Your objective — Filter the entries for lines with the word "repeats".
Start of Supplied material
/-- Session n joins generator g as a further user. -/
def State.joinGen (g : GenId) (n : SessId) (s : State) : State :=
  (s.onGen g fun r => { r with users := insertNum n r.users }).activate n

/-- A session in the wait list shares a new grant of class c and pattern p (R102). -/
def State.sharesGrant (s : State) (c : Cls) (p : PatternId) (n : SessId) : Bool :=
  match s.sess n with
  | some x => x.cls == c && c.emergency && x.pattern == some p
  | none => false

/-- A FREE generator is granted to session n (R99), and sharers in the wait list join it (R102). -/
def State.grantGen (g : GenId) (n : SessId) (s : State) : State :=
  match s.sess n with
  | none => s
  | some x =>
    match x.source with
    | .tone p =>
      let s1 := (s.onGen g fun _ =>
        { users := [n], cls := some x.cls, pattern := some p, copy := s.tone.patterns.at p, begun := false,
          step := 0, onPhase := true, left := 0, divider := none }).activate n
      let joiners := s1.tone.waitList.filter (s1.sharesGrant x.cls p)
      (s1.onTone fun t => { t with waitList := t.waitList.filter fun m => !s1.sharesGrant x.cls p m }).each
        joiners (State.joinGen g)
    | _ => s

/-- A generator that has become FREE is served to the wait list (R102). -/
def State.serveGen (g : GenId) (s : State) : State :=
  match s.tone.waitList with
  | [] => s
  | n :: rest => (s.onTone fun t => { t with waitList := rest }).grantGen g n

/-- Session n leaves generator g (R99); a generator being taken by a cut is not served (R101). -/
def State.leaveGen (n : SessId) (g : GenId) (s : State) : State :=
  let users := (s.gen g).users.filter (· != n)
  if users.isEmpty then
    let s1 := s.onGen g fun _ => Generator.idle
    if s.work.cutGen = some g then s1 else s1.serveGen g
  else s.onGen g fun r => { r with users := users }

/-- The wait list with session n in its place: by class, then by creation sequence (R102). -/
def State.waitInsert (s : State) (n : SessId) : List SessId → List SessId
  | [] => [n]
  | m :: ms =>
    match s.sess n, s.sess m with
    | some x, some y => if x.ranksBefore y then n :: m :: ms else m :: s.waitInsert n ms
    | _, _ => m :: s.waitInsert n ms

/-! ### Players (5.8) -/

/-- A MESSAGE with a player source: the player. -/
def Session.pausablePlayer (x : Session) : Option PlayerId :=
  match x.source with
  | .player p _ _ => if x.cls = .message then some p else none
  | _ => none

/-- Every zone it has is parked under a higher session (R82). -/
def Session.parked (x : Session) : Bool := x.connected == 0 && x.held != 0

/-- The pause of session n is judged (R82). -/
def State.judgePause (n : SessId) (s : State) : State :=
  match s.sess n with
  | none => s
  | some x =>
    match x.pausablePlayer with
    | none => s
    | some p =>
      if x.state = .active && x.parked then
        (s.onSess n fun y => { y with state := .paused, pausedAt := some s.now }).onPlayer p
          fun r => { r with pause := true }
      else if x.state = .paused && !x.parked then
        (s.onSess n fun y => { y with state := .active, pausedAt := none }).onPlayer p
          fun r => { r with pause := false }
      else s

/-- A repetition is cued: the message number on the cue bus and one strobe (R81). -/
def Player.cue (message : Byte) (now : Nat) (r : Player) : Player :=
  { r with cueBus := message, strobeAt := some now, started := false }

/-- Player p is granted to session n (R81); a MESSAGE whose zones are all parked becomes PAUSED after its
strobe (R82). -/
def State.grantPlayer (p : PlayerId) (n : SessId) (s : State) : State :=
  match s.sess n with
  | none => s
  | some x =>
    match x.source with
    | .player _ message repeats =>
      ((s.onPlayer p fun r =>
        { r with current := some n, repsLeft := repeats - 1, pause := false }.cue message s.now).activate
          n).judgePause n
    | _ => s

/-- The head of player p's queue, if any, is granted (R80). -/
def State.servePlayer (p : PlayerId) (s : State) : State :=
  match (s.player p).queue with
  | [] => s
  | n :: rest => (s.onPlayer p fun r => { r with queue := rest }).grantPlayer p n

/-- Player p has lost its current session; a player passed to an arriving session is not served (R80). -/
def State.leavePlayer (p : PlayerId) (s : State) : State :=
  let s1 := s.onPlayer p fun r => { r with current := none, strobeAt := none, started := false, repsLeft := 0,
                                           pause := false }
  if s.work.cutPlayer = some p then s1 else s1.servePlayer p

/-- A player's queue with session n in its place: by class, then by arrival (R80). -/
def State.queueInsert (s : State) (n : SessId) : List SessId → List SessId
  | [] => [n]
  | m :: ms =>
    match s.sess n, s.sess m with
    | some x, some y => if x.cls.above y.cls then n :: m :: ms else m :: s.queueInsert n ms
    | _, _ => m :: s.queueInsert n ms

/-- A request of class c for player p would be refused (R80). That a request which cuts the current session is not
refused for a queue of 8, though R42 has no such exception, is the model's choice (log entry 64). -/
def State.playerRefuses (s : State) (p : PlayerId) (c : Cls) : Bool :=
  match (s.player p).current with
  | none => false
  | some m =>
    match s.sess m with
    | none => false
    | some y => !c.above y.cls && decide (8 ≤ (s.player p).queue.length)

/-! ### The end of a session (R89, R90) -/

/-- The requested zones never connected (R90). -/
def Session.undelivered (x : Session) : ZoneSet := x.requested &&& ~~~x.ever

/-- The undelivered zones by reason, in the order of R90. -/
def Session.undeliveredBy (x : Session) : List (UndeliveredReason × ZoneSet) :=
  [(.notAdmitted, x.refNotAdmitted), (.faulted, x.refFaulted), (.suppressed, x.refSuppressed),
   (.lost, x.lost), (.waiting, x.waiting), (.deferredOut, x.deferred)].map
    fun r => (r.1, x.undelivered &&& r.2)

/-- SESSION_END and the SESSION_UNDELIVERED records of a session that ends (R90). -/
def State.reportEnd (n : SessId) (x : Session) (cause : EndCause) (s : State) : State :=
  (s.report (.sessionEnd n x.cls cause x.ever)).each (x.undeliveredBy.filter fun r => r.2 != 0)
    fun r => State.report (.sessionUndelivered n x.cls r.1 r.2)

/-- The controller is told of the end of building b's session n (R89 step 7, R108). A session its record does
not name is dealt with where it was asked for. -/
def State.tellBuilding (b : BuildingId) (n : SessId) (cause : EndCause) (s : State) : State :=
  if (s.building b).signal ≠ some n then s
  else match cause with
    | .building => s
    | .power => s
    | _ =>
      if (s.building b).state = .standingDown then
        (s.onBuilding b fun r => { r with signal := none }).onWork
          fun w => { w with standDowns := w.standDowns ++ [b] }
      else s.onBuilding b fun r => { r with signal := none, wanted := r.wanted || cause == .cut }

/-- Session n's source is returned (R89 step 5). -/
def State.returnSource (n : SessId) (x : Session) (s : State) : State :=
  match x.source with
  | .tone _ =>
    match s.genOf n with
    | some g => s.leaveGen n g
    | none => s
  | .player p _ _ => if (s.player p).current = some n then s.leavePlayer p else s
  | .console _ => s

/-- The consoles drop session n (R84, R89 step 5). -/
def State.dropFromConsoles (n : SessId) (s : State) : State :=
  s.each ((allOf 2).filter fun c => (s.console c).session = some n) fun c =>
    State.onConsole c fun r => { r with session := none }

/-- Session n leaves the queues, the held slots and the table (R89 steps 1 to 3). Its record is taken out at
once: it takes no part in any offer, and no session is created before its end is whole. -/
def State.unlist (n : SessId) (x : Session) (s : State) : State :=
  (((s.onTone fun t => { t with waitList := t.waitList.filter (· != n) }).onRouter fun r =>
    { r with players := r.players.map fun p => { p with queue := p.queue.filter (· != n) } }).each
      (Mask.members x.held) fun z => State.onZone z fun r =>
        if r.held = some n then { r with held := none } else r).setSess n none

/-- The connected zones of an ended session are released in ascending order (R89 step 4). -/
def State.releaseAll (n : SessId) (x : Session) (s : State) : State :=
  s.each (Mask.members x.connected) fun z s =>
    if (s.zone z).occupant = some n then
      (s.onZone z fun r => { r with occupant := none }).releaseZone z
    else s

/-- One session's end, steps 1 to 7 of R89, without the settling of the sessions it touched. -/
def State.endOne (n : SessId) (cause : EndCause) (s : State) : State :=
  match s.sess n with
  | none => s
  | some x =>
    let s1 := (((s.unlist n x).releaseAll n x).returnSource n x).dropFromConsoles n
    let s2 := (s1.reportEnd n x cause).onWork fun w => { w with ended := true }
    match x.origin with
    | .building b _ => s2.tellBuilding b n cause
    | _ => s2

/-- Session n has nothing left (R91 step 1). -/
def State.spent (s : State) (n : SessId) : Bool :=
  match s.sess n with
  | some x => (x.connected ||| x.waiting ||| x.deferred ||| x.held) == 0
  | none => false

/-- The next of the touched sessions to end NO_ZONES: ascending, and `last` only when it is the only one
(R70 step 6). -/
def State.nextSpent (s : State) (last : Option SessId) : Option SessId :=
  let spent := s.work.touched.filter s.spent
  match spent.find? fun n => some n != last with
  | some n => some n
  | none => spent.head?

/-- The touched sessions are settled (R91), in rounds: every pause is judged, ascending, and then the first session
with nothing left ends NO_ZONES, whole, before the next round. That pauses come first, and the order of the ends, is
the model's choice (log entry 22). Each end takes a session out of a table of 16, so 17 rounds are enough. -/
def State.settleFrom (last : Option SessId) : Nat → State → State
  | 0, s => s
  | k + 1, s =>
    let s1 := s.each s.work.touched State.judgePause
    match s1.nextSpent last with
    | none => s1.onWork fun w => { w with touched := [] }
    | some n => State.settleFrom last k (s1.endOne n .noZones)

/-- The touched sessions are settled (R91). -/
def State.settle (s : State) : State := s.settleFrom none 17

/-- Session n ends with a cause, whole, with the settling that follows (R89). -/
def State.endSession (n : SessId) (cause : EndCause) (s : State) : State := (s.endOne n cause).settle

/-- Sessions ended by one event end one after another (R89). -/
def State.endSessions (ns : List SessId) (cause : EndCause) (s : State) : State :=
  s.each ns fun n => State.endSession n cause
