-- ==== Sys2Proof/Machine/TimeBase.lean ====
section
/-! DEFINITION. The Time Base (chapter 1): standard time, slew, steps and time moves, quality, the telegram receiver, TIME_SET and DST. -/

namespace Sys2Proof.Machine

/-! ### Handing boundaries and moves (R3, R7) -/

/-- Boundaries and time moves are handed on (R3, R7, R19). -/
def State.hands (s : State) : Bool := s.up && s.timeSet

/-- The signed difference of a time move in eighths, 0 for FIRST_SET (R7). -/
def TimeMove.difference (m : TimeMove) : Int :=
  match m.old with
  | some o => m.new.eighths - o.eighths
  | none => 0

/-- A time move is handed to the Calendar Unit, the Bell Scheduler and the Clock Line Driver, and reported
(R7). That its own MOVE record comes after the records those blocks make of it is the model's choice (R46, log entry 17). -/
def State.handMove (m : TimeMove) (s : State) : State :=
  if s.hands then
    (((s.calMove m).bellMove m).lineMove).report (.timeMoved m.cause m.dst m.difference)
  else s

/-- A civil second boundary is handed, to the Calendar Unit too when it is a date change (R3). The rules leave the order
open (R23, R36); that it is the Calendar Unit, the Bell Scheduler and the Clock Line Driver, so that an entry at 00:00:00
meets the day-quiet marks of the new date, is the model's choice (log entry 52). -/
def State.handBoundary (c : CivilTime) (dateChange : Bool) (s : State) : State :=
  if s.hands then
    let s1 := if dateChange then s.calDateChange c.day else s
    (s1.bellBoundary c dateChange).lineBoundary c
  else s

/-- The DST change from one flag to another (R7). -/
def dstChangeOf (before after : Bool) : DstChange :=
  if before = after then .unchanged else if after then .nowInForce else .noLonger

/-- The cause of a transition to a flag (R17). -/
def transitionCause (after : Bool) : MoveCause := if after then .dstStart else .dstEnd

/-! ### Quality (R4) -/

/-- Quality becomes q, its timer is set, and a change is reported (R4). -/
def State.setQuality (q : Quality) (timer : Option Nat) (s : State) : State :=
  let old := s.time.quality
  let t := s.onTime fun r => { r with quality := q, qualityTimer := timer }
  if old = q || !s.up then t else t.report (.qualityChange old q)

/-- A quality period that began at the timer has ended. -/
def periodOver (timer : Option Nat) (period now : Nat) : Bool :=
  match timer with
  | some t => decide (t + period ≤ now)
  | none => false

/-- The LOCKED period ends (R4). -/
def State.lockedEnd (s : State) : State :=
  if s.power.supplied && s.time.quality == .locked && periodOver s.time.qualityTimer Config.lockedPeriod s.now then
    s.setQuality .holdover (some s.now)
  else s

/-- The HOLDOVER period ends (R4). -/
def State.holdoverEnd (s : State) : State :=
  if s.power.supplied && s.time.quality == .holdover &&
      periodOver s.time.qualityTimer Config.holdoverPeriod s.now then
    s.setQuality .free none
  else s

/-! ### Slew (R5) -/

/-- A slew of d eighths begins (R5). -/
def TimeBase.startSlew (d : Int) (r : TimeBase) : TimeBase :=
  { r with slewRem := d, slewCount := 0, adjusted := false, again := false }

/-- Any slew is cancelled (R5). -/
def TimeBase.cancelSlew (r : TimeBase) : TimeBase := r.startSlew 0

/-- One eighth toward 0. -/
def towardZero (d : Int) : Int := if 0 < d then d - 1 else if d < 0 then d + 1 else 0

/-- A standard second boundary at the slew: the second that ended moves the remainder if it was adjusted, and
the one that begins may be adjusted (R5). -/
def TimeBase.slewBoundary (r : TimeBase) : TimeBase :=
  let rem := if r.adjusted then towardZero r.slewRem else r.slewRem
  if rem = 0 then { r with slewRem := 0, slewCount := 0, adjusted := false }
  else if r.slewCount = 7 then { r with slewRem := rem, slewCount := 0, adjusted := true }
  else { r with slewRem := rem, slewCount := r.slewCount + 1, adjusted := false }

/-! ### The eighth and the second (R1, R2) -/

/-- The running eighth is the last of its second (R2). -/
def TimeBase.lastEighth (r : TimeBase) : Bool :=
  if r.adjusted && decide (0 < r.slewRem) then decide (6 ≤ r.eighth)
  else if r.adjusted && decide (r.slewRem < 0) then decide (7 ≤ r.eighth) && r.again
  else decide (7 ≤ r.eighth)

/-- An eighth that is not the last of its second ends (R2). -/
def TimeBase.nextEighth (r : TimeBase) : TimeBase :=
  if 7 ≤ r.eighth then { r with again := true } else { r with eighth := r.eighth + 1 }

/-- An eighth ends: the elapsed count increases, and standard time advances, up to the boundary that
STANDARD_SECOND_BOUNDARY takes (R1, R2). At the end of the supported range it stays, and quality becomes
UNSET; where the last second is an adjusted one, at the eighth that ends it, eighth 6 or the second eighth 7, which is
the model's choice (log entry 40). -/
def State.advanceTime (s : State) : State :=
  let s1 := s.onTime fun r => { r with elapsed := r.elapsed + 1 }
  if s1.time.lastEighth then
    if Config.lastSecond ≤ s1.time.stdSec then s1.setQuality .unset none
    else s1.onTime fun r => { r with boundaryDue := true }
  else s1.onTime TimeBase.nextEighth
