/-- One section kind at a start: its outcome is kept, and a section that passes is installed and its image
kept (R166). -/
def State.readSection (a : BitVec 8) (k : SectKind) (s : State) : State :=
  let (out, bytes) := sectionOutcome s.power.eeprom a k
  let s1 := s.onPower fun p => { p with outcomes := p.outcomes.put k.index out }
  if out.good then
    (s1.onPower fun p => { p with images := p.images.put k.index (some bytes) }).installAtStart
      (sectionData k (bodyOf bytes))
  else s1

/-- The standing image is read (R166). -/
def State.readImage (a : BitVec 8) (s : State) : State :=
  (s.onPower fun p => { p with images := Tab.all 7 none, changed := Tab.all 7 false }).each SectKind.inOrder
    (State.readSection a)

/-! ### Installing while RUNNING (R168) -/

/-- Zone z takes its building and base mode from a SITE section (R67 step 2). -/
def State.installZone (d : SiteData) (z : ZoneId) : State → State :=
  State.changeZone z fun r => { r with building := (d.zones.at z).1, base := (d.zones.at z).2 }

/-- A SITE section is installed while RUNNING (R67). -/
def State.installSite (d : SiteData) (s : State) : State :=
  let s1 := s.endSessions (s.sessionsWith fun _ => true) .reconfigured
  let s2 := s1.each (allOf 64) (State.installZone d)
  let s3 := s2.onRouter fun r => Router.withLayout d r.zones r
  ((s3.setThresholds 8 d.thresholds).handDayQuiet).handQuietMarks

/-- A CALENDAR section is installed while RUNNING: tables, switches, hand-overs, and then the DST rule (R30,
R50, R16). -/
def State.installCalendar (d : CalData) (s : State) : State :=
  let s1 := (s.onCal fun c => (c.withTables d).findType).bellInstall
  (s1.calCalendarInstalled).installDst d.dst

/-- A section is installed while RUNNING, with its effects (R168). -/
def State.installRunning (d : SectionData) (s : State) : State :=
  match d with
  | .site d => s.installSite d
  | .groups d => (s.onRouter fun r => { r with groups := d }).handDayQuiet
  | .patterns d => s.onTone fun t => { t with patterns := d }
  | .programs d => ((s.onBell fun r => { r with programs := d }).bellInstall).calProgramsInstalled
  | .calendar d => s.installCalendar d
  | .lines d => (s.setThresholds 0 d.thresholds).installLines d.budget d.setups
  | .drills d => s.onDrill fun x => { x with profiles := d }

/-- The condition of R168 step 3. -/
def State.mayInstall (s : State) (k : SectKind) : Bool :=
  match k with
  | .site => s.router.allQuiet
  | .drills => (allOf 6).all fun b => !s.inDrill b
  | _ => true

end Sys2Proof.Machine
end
End of Supplied material
Answer box —
    | .player _ message repeats =>
        { r with current := some n, repsLeft := repeats - 1, pause := false }.cue message s.now).activate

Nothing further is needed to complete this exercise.